Ветер ревел в ушах. Семьдесят миль в час, девяносто, сто двадцать и еще быстрей. Сейчас на скорости сто сорок миль в час напряжение на крыльях было намного слабее, чем прежде на семидесяти, лишь чуть-чуть повернув кончики крыльев, он вышел из пике и, словно живой снаряд, пронесся над волнами, освещенными луной.

Прищурившись, чтобы ветер не так резал глаза, он ликовал. Сто сорок миль в час! И под контролем! А если начать пике не с двух, а с пяти тысяч футов, интересно, какую скорость я…

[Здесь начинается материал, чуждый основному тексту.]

@[simp] theorem State.setEntry_pending (i : Nat) (e : Entry) : (s.setEntry i e).pending = s.pending := rfl
@[simp] theorem State.setEntry_time (i : Nat) (e : Entry) : (s.setEntry i e).time = s.time := rfl
@[simp] theorem State.setEntry_ptp (i : Nat) (e : Entry) : (s.setEntry i e).ptp = s.ptp := rfl
@[simp] theorem State.setEntry_pps (i : Nat) (e : Entry) : (s.setEntry i e).pps = s.pps := rfl
@[simp] theorem State.setEntry_chars (i : Nat) (e : Entry) : (s.setEntry i e).chars = s.chars := rfl
@[simp] theorem State.setEntry_budget (i : Nat) (e : Entry) : (s.setEntry i e).budget = s.budget := rfl
@[simp] theorem State.setEntry_iq (i : Nat) (e : Entry) : (s.setEntry i e).iq = s.iq := rfl
@[simp] theorem State.setEntry_tiles (i : Nat) (e : Entry) : (s.setEntry i e).tiles = s.tiles := rfl
@[simp] theorem State.setEntry_layout (i : Nat) (e : Entry) : (s.setEntry i e).layout = s.layout := rfl
@[simp] theorem State.setEntry_cloud (i : Nat) (e : Entry) : (s.setEntry i e).cloud = s.cloud := rfl
@[simp] theorem State.setEntry_ego (i : Nat) (e : Entry) : (s.setEntry i e).ego = s.ego := rfl
@[simp] theorem State.setEntry_buoys (i : Nat) (e : Entry) : (s.setEntry i e).buoys = s.buoys := rfl
@[simp] theorem State.setEntry_solver (i : Nat) (e : Entry) : (s.setEntry i e).solver = s.solver := rfl
@[simp] theorem State.setEntry_calib (i : Nat) (e : Entry) : (s.setEntry i e).calib = s.calib := rfl
@[simp] theorem State.setEntry_kv (i : Nat) (e : Entry) : (s.setEntry i e).kv = s.kv := rfl
@[simp] theorem State.setEntry_mem (i : Nat) (e : Entry) : (s.setEntry i e).mem = s.mem := rfl
@[simp] theorem State.setEntry_criser (i : Nat) (e : Entry) : (s.setEntry i e).criser = s.criser := rfl
@[simp] theorem State.setEntry_dev (i : Nat) (e : Entry) : (s.setEntry i e).dev = s.dev := rfl
@[simp] theorem State.setEntry_chain (i : Nat) (e : Entry) : (s.setEntry i e).chain = s.chain := rfl
@[simp] theorem State.setEntry_boot (i : Nat) (e : Entry) : (s.setEntry i e).boot = s.boot := rfl
@[simp] theorem State.setEntry_faults (i : Nat) (e : Entry) : (s.setEntry i e).faults = s.faults := rfl
@[simp] theorem State.setEntry_pm (i : Nat) (e : Entry) : (s.setEntry i e).pm = s.pm := rfl
@[simp] theorem State.setEntry_pins (i : Nat) (e : Entry) : (s.setEntry i e).pins = s.pins := rfl
@[simp] theorem State.setEntry_free (i : Nat) (e : Entry) : (s.setEntry i e).free = s.free := rfl

@[simp] theorem State.setPtpPort_pending (i : Nat) (p : PtpPort) : (s.setPtpPort i p).pending = s.pending := rfl
@[simp] theorem State.setPtpPort_time (i : Nat) (p : PtpPort) : (s.setPtpPort i p).time = s.time := rfl
@[simp] theorem State.setPtpPort_pps (i : Nat) (p : PtpPort) : (s.setPtpPort i p).pps = s.pps := rfl
@[simp] theorem State.setPtpPort_chars (i : Nat) (p : PtpPort) : (s.setPtpPort i p).chars = s.chars := rfl
@[simp] theorem State.setPtpPort_budget (i : Nat) (p : PtpPort) : (s.setPtpPort i p).budget = s.budget := rfl
@[simp] theorem State.setPtpPort_ll (i : Nat) (p : PtpPort) : (s.setPtpPort i p).ll = s.ll := rfl
@[simp] theorem State.setPtpPort_iq (i : Nat) (p : PtpPort) : (s.setPtpPort i p).iq = s.iq := rfl
@[simp] theorem State.setPtpPort_tiles (i : Nat) (p : PtpPort) : (s.setPtpPort i p).tiles = s.tiles := rfl
@[simp] theorem State.setPtpPort_layout (i : Nat) (p : PtpPort) : (s.setPtpPort i p).layout = s.layout := rfl
@[simp] theorem State.setPtpPort_cloud (i : Nat) (p : PtpPort) : (s.setPtpPort i p).cloud = s.cloud := rfl
@[simp] theorem State.setPtpPort_ego (i : Nat) (p : PtpPort) : (s.setPtpPort i p).ego = s.ego := rfl
@[simp] theorem State.setPtpPort_buoys (i : Nat) (p : PtpPort) : (s.setPtpPort i p).buoys = s.buoys := rfl
@[simp] theorem State.setPtpPort_solver (i : Nat) (p : PtpPort) : (s.setPtpPort i p).solver = s.solver := rfl
@[simp] theorem State.setPtpPort_calib (i : Nat) (p : PtpPort) : (s.setPtpPort i p).calib = s.calib := rfl
@[simp] theorem State.setPtpPort_kv (i : Nat) (p : PtpPort) : (s.setPtpPort i p).kv = s.kv := rfl
@[simp] theorem State.setPtpPort_mem (i : Nat) (p : PtpPort) : (s.setPtpPort i p).mem = s.mem := rfl
@[simp] theorem State.setPtpPort_criser (i : Nat) (p : PtpPort) : (s.setPtpPort i p).criser = s.criser := rfl
@[simp] theorem State.setPtpPort_dev (i : Nat) (p : PtpPort) : (s.setPtpPort i p).dev = s.dev := rfl
@[simp] theorem State.setPtpPort_chain (i : Nat) (p : PtpPort) : (s.setPtpPort i p).chain = s.chain := rfl
@[simp] theorem State.setPtpPort_boot (i : Nat) (p : PtpPort) : (s.setPtpPort i p).boot = s.boot := rfl
@[simp] theorem State.setPtpPort_faults (i : Nat) (p : PtpPort) : (s.setPtpPort i p).faults = s.faults := rfl
@[simp] theorem State.setPtpPort_pm (i : Nat) (p : PtpPort) : (s.setPtpPort i p).pm = s.pm := rfl
@[simp] theorem State.setPtpPort_pins (i : Nat) (p : PtpPort) : (s.setPtpPort i p).pins = s.pins := rfl
@[simp] theorem State.setPtpPort_free (i : Nat) (p : PtpPort) : (s.setPtpPort i p).free = s.free := rfl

Недавние клятвы были забыты, их унесло встречным ветром. Он не чувствовал вины за то, что нарушил свое обещание. Следовать ему могут лишь чайки, признающие незыблемость обыденной жизни. Тому же, кто в поиске знаний прикоснулся к совершенству, такие клятвы ни к чему.

На рассвете чайка Джонатан продолжил тренировку. С высоты пять тысяч футов рыбацкие баркасы казались щепками, плавающими на лазурной глади моря, а Стая имени Завтрака напоминала рой мошкары.

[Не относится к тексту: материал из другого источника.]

-- ==== Sys2Proof/Tests/Slice0.lean ====
section
/-! SUPPORT. The package's own tests: operands that WellFormed refuses, states that meet the hypotheses of the statements, and
single steps whose results are worked out from the spec. -/
set_option Elab.async false

open Sys2Proof Sys2Proof.Machine

namespace Sys2Proof.Tests

/-! ### Ill-formed operands -/

theorem test_wf_bar2 : (Instr.bar2Write 0 []).wf = false ∧ (Instr.bar2Read 0 4097).wf = false ∧
    (Instr.bar2Write (BitVec.ofNat 34 (2 ^ 34 - 1)) [1, 2]).wf = false ∧ (Instr.bar2Read (BitVec.ofNat 34 (2 ^ 34 - 8)) 8).wf = true := by
  decide

theorem test_wf_registers : (Instr.mbInboundWrite 0 4 true 0).wf = false ∧ (Instr.mbInboundWrite 0 2 false 0).wf = false ∧
    (Instr.mbInboundWrite 0 4 false 0).wf = true ∧ (Instr.regWriteOther (.list 2) 4 (some 0)).wf = false ∧
    (Instr.regWriteOther (.list 4) 8 (some 0)).wf = false ∧ (Instr.regWriteOther (.list 4) 4 none).wf = false ∧
    (Instr.regWriteOther (.list 4) 4 (some 0)).wf = true := by decide

theorem test_wf_frames : (Instr.csiLongPacket 0 0 0 (List.replicate 65536 0) true).wf = false ∧
    (Instr.ethFrameRx 0 (List.replicate 59 0)).wf = false ∧ (Instr.ethFrameRx 0 (List.replicate 60 0)).wf = true := by
  decide +kernel

theorem test_wf_can : (Instr.canFrameRx 0 { ide := false, rtr := false, fdf := false, brs := false, id := 2048, data := [] }).wf = false ∧
    (Instr.canFrameRx 0 { ide := false, rtr := false, fdf := true, brs := false, id := 1, data := List.replicate 9 0 }).wf = false ∧
    (Instr.canFrameRx 0 { ide := true, rtr := false, fdf := true, brs := true, id := 2048, data := List.replicate 64 0 }).wf = true := by decide

theorem test_wf_tensor : (Instr.tensorRequestRx 1 (.read 0 513)).wf = false ∧ (Instr.tensorRequestRx 1 (.write 0 [])).wf = false ∧
    (Instr.tensorRequestRx 1 (.read 0 512)).wf = true := by decide

theorem test_wf_others : (Instr.cnEnumerate 0 (.answers (List.replicate 64 { number := 0, lpddrGib := 0, state := 0, cause := 0 }))).wf = false ∧
    (Instr.arrayCycleCount [(102, 0)]).wf = false ∧ (Instr.arrayCycleCount [(101, 255)]).wf = true ∧
    (Instr.launchStart 17 0).wf = false ∧ (Instr.preemption 0x24 0).wf = false ∧ (Instr.launchStart 0x23 0).wf = true := by decide


theorem test_wf_links :
    let lane := fun n : Nat => (LaneTraining.mk 8 (List.replicate n 0))
    (Instr.chainTrainingDone 0 { delay := 0, asym := 0, out := lane 8, inn := lane 9 } ⟨none, false⟩).wf = false ∧
    (Instr.chainTrainingDone 0 { delay := 0, asym := 0, out := lane 9, inn := lane 9 } ⟨none, false⟩).wf = true ∧
    (Instr.laneSpared 0 ⟨true, 0, 65⟩).wf = false ∧ (Instr.laneSpared 0 ⟨true, 0, 64⟩).wf = true := by decide

/-! ### States to test on -/

/-- A device in a state with its clocks running, and one region of 16 MiB at VA 0x1000_0000 on the first bank of near SRAM. -/
def lab (st : DevState) : State :=
  { ({} : State) with
    dev := { ({} : Dev) with state := st }
    boot := { ({} : Boot) with
      linkUp := true, resetN := true, railsOut := [], dom := Vector.replicate 5 { up := true }
      fw := some { version := 1, rootSlot := 0, rollback := 3, digest := 0, slot := 0 } }
    mem := { ({} : Mem) with
      regions := [(0, pack [(15, 63, 60), (24, 56, 52), (0x10000000, 47, 0)], wd 0x4000000000, pack [(1, 31, 0)])] } }

/-- Words at an offset of the region's memory. -/
def poke (s : State) (off : Nat) (ws : List Nat) : State :=
  { s with mem := { s.mem with
    cells := memPut s.mem.cells (0x4000000000 + off) (wordBytes (ws.map (BitVec.ofNat 64))) } }

/-- A command as it is taken from an inbound buffer. -/
def cmd (op : Nat) (ws : List Nat) : Cmd :=
  { opcode := op, kind := 0, len := ws.length, seq := 0, tag := 0, words := ws.map (BitVec.ofNat 64), order := 0
    ringAt := 0, acceptedAt := 0 }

Чуть дрожа от радости, он был полон новых сил и очень гордился тем, что страха почти не чувствовал. Без всяких церемоний, сложив крылья и выставив наружу только их кончики, он рухнул вниз. На высоте четыре тысячи футов он уже успел набрать предельную скорость, а встречный ветер превратился в твердую стену, которая ревела и не давала ему разогнаться еще быстрей. Падая отвесно со скоростью двести четырнадцать миль в час, Джонатан сглотнул комок, застрявший в горле. Он знал, что, если на такой скорости крылья вдруг раскроются, его разорвет на тысячу частей. Но в этой скорости была скрыта сила, радость и сама красота.

Выход из пике он начал на высоте тысячи футов. Ураганный ветер трепал кончики крыльев, линия горизонта, баркас и стая чаек накренились и с быстротой молнии стали вырастать прямо у него на пути.

Остановиться он не мог, он даже не знал, как сделать поворот на такой скорости.

Столкновение означало бы мгновенную смерть.

Поэтому он просто зажмурился.

Случилось так, что в то утро, сразу после восхода солнца, чайка по имени Джонатан Ливингстон с ревом пронесся прямо сквозь самую середину Стаи имени Завтрака на скорости двести двенадцать миль в час с плотно зажмуренными глазами. В тот раз Чайка Удачи ему улыбнулась, и все остались живы.

К тому времени, когда он поднял клюв к зениту, скорость была еще сто шестьдесят миль в час. Когда же он снизил ее до двадцати и наконец расправил крылья, баркас снова казался щепкой, и до него было четыре тысячи футов.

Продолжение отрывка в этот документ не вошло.